(Records from a data collection)
━━━━━━━━━━

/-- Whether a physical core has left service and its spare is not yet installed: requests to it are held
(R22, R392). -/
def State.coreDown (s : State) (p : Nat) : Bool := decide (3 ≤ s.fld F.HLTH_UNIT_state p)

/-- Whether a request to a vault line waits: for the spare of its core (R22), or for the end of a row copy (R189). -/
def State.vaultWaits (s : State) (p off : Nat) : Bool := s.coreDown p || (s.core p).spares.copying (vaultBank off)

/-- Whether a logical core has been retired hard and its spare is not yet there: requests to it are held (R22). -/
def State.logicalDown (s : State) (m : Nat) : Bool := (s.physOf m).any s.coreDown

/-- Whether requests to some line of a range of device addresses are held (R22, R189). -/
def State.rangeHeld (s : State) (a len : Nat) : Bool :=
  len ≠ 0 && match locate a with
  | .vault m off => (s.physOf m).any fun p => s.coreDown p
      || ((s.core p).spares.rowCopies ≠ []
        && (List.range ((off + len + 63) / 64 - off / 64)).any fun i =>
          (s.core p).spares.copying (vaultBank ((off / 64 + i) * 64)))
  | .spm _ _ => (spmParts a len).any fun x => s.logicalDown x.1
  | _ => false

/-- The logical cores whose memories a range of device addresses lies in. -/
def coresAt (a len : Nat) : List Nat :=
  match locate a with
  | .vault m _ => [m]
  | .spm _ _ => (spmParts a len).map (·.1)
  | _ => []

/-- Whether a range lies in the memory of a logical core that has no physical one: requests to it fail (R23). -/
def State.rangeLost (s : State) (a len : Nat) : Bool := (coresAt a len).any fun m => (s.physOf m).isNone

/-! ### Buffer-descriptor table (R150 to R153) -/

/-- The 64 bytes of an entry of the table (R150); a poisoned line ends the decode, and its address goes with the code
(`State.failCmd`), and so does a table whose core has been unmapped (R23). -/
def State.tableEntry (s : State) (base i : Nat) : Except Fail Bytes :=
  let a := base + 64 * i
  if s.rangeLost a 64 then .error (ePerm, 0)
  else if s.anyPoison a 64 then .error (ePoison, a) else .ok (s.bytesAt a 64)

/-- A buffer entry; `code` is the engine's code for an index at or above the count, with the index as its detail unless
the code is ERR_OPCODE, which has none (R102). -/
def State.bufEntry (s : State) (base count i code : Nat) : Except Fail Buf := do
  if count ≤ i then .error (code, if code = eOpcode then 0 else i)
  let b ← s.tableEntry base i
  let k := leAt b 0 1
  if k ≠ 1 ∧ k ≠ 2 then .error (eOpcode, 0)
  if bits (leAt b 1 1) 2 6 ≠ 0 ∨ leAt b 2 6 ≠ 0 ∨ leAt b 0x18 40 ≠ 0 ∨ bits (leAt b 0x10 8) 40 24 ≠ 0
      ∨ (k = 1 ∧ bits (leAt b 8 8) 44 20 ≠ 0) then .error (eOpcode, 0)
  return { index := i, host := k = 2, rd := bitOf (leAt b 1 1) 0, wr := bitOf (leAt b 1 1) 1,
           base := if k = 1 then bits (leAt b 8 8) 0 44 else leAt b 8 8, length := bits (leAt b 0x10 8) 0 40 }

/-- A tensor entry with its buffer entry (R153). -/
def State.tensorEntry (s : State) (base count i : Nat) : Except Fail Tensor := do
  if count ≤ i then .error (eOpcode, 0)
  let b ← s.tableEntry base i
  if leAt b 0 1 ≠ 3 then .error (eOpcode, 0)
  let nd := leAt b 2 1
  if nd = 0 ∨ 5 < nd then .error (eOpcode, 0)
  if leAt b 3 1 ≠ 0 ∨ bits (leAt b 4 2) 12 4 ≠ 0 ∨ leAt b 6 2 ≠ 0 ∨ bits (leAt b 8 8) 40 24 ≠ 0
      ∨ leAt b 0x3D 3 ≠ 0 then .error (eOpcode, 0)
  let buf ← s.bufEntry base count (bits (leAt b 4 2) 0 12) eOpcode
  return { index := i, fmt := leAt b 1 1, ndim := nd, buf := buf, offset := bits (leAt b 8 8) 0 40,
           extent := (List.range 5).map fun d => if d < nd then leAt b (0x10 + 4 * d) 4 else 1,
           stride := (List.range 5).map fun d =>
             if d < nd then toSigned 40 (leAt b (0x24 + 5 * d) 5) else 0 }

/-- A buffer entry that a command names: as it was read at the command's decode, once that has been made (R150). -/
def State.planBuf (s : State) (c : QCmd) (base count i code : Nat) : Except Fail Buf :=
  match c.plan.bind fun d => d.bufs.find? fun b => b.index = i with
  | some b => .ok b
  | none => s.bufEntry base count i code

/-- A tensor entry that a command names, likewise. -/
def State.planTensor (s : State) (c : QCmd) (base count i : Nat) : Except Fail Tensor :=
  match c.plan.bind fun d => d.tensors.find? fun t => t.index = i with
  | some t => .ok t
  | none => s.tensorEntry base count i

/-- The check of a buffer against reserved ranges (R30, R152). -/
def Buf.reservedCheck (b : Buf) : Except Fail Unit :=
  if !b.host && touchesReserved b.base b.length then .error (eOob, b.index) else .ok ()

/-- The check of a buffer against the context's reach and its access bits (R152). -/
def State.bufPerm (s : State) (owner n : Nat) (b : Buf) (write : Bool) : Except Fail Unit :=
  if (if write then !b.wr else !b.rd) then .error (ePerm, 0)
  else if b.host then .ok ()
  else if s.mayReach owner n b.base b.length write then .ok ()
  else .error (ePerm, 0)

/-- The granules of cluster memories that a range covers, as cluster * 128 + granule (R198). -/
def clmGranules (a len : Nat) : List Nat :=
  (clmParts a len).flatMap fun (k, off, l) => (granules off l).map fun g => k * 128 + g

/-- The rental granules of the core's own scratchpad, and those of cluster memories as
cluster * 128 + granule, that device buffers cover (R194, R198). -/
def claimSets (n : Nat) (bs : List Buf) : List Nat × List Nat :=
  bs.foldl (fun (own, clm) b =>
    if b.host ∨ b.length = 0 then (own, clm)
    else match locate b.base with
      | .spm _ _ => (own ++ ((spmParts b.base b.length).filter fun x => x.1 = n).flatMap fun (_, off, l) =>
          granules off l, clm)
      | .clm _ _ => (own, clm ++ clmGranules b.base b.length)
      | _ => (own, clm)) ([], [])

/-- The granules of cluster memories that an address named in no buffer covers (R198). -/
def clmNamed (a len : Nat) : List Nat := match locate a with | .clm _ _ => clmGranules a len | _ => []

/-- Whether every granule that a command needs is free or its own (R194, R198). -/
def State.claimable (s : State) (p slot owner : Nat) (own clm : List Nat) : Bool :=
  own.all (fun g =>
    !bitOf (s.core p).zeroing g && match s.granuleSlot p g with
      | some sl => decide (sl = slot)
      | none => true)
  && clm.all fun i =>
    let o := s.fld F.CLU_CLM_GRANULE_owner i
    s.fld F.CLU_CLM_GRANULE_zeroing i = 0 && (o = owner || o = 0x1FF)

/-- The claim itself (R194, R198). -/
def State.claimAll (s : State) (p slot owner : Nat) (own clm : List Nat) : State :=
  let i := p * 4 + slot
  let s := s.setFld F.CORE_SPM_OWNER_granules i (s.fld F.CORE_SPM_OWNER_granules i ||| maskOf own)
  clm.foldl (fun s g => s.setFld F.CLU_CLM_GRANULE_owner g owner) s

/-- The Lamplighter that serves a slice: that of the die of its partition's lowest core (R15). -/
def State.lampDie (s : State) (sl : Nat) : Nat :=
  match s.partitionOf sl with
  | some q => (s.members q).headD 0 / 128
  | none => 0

━━━━━━━━━━

TASK TO CARRY OUT:
The data above should be copied exactly, with no line omitted.

OUTPUT FOR THIS TASK:
/-- Whether a physical core has left service and its spare is not yet installed: requests to it are held
(R22, R392). -/
def State.coreDown (s : State) (p : Nat) : Bool := decide (3 ≤ s.fld F.HLTH_UNIT_state p)

/-- Whether a request to a vault line waits: for the spare of its core (R22), or for the end of a row copy (R189). -/
def State.vaultWaits (s : State) (p off : Nat) : Bool := s.coreDown p || (s.core p).spares.copying (vaultBank off)

/-- Whether a logical core has been retired hard and its spare is not yet there: requests to it are held (R22). -/
def State.logicalDown (s : State) (m : Nat) : Bool := (s.physOf m).any s.coreDown

/-- Whether requests to some line of a range of device addresses are held (R22, R189). -/
def State.rangeHeld (s : State) (a len : Nat) : Bool :=
  len ≠ 0 && match locate a with
  | .vault m off => (s.physOf m).any fun p => s.coreDown p
      || ((s.core p).spares.rowCopies ≠ []
        && (List.range ((off + len + 63) / 64 - off / 64)).any fun i =>
          (s.core p).spares.copying (vaultBank ((off / 64 + i) * 64)))
  | .spm _ _ => (spmParts a len).any fun x => s.logicalDown x.1
  | _ => false

/-- The logical cores whose memories a range of device addresses lies in. -/
def coresAt (a len : Nat) : List Nat :=
  match locate a with
  | .vault m _ => [m]
  | .spm _ _ => (spmParts a len).map (·.1)
  | _ => []

/-- Whether a range lies in the memory of a logical core that has no physical one: requests to it fail (R23). -/
def State.rangeLost (s : State) (a len : Nat) : Bool := (coresAt a len).any fun m => (s.physOf m).isNone

/-! ### Buffer-descriptor table (R150 to R153) -/

/-- The 64 bytes of an entry of the table (R150); a poisoned line ends the decode, and its address goes with the code
(`State.failCmd`), and so does a table whose core has been unmapped (R23). -/
def State.tableEntry (s : State) (base i : Nat) : Except Fail Bytes :=
  let a := base + 64 * i
  if s.rangeLost a 64 then .error (ePerm, 0)
  else if s.anyPoison a 64 then .error (ePoison, a) else .ok (s.bytesAt a 64)

/-- A buffer entry; `code` is the engine's code for an index at or above the count, with the index as its detail unless
the code is ERR_OPCODE, which has none (R102). -/
def State.bufEntry (s : State) (base count i code : Nat) : Except Fail Buf := do
  if count ≤ i then .error (code, if code = eOpcode then 0 else i)
  let b ← s.tableEntry base i
  let k := leAt b 0 1
  if k ≠ 1 ∧ k ≠ 2 then .error (eOpcode, 0)
  if bits (leAt b 1 1) 2 6 ≠ 0 ∨ leAt b 2 6 ≠ 0 ∨ leAt b 0x18 40 ≠ 0 ∨ bits (leAt b 0x10 8) 40 24 ≠ 0
      ∨ (k = 1 ∧ bits (leAt b 8 8) 44 20 ≠ 0) then .error (eOpcode, 0)
  return { index := i, host := k = 2, rd := bitOf (leAt b 1 1) 0, wr := bitOf (leAt b 1 1) 1,
           base := if k = 1 then bits (leAt b 8 8) 0 44 else leAt b 8 8, length := bits (leAt b 0x10 8) 0 40 }

/-- A tensor entry with its buffer entry (R153). -/
def State.tensorEntry (s : State) (base count i : Nat) : Except Fail Tensor := do
  if count ≤ i then .error (eOpcode, 0)
  let b ← s.tableEntry base i
  if leAt b 0 1 ≠ 3 then .error (eOpcode, 0)
  let nd := leAt b 2 1
  if nd = 0 ∨ 5 < nd then .error (eOpcode, 0)
  if leAt b 3 1 ≠ 0 ∨ bits (leAt b 4 2) 12 4 ≠ 0 ∨ leAt b 6 2 ≠ 0 ∨ bits (leAt b 8 8) 40 24 ≠ 0
      ∨ leAt b 0x3D 3 ≠ 0 then .error (eOpcode, 0)
  let buf ← s.bufEntry base count (bits (leAt b 4 2) 0 12) eOpcode
  return { index := i, fmt := leAt b 1 1, ndim := nd, buf := buf, offset := bits (leAt b 8 8) 0 40,
           extent := (List.range 5).map fun d => if d < nd then leAt b (0x10 + 4 * d) 4 else 1,
           stride := (List.range 5).map fun d =>
             if d < nd then toSigned 40 (leAt b (0x24 + 5 * d) 5) else 0 }

/-- A buffer entry that a command names: as it was read at the command's decode, once that has been made (R150). -/
def State.planBuf (s : State) (c : QCmd) (base count i code : Nat) : Except Fail Buf :=
  match c.plan.bind fun d => d.bufs.find? fun b => b.index = i with
  | some b => .ok b
  | none => s.bufEntry base count i code

/-- A tensor entry that a command names, likewise. -/
def State.planTensor (s : State) (c : QCmd) (base count i : Nat) : Except Fail Tensor :=
  match c.plan.bind fun d => d.tensors.find? fun t => t.index = i with
  | some t => .ok t
  | none => s.tensorEntry base count i

/-- The check of a buffer against reserved ranges (R30, R152). -/
def Buf.reservedCheck (b : Buf) : Except Fail Unit :=
  if !b.host && touchesReserved b.base b.length then .error (eOob, b.index) else .ok ()

/-- The check of a buffer against the context's reach and its access bits (R152). -/
def State.bufPerm (s : State) (owner n : Nat) (b : Buf) (write : Bool) : Except Fail Unit :=
  if (if write then !b.wr else !b.rd) then .error (ePerm, 0)
  else if b.host then .ok ()
  else if s.mayReach owner n b.base b.length write then .ok ()
  else .error (ePerm, 0)

/-- The granules of cluster memories that a range covers, as cluster * 128 + granule (R198). -/
def clmGranules (a len : Nat) : List Nat :=
  (clmParts a len).flatMap fun (k, off, l) => (granules off l).map fun g => k * 128 + g

/-- The rental granules of the core's own scratchpad, and those of cluster memories as
cluster * 128 + granule, that device buffers cover (R194, R198). -/
def claimSets (n : Nat) (bs : List Buf) : List Nat × List Nat :=
  bs.foldl (fun (own, clm) b =>
    if b.host ∨ b.length = 0 then (own, clm)
    else match locate b.base with
      | .spm _ _ => (own ++ ((spmParts b.base b.length).filter fun x => x.1 = n).flatMap fun (_, off, l) =>
          granules off l, clm)
      | .clm _ _ => (own, clm ++ clmGranules b.base b.length)
      | _ => (own, clm)) ([], [])

/-- The granules of cluster memories that an address named in no buffer covers (R198). -/
def clmNamed (a len : Nat) : List Nat := match locate a with | .clm _ _ => clmGranules a len | _ => []

/-- Whether every granule that a command needs is free or its own (R194, R198). -/
def State.claimable (s : State) (p slot owner : Nat) (own clm : List Nat) : Bool :=
  own.all (fun g =>
    !bitOf (s.core p).zeroing g && match s.granuleSlot p g with
      | some sl => decide (sl = slot)
      | none => true)
  && clm.all fun i =>
    let o := s.fld F.CLU_CLM_GRANULE_owner i
    s.fld F.CLU_CLM_GRANULE_zeroing i = 0 && (o = owner || o = 0x1FF)

/-- The claim itself (R194, R198). -/
def State.claimAll (s : State) (p slot owner : Nat) (own clm : List Nat) : State :=
  let i := p * 4 + slot
  let s := s.setFld F.CORE_SPM_OWNER_granules i (s.fld F.CORE_SPM_OWNER_granules i ||| maskOf own)
  clm.foldl (fun s g => s.setFld F.CLU_CLM_GRANULE_owner g owner) s

/-- The Lamplighter that serves a slice: that of the die of its partition's lowest core (R15). -/
def State.lampDie (s : State) (sl : Nat) : Nat :=
  match s.partitionOf sl with
  | some q => (s.members q).headD 0 / 128
  | none => 0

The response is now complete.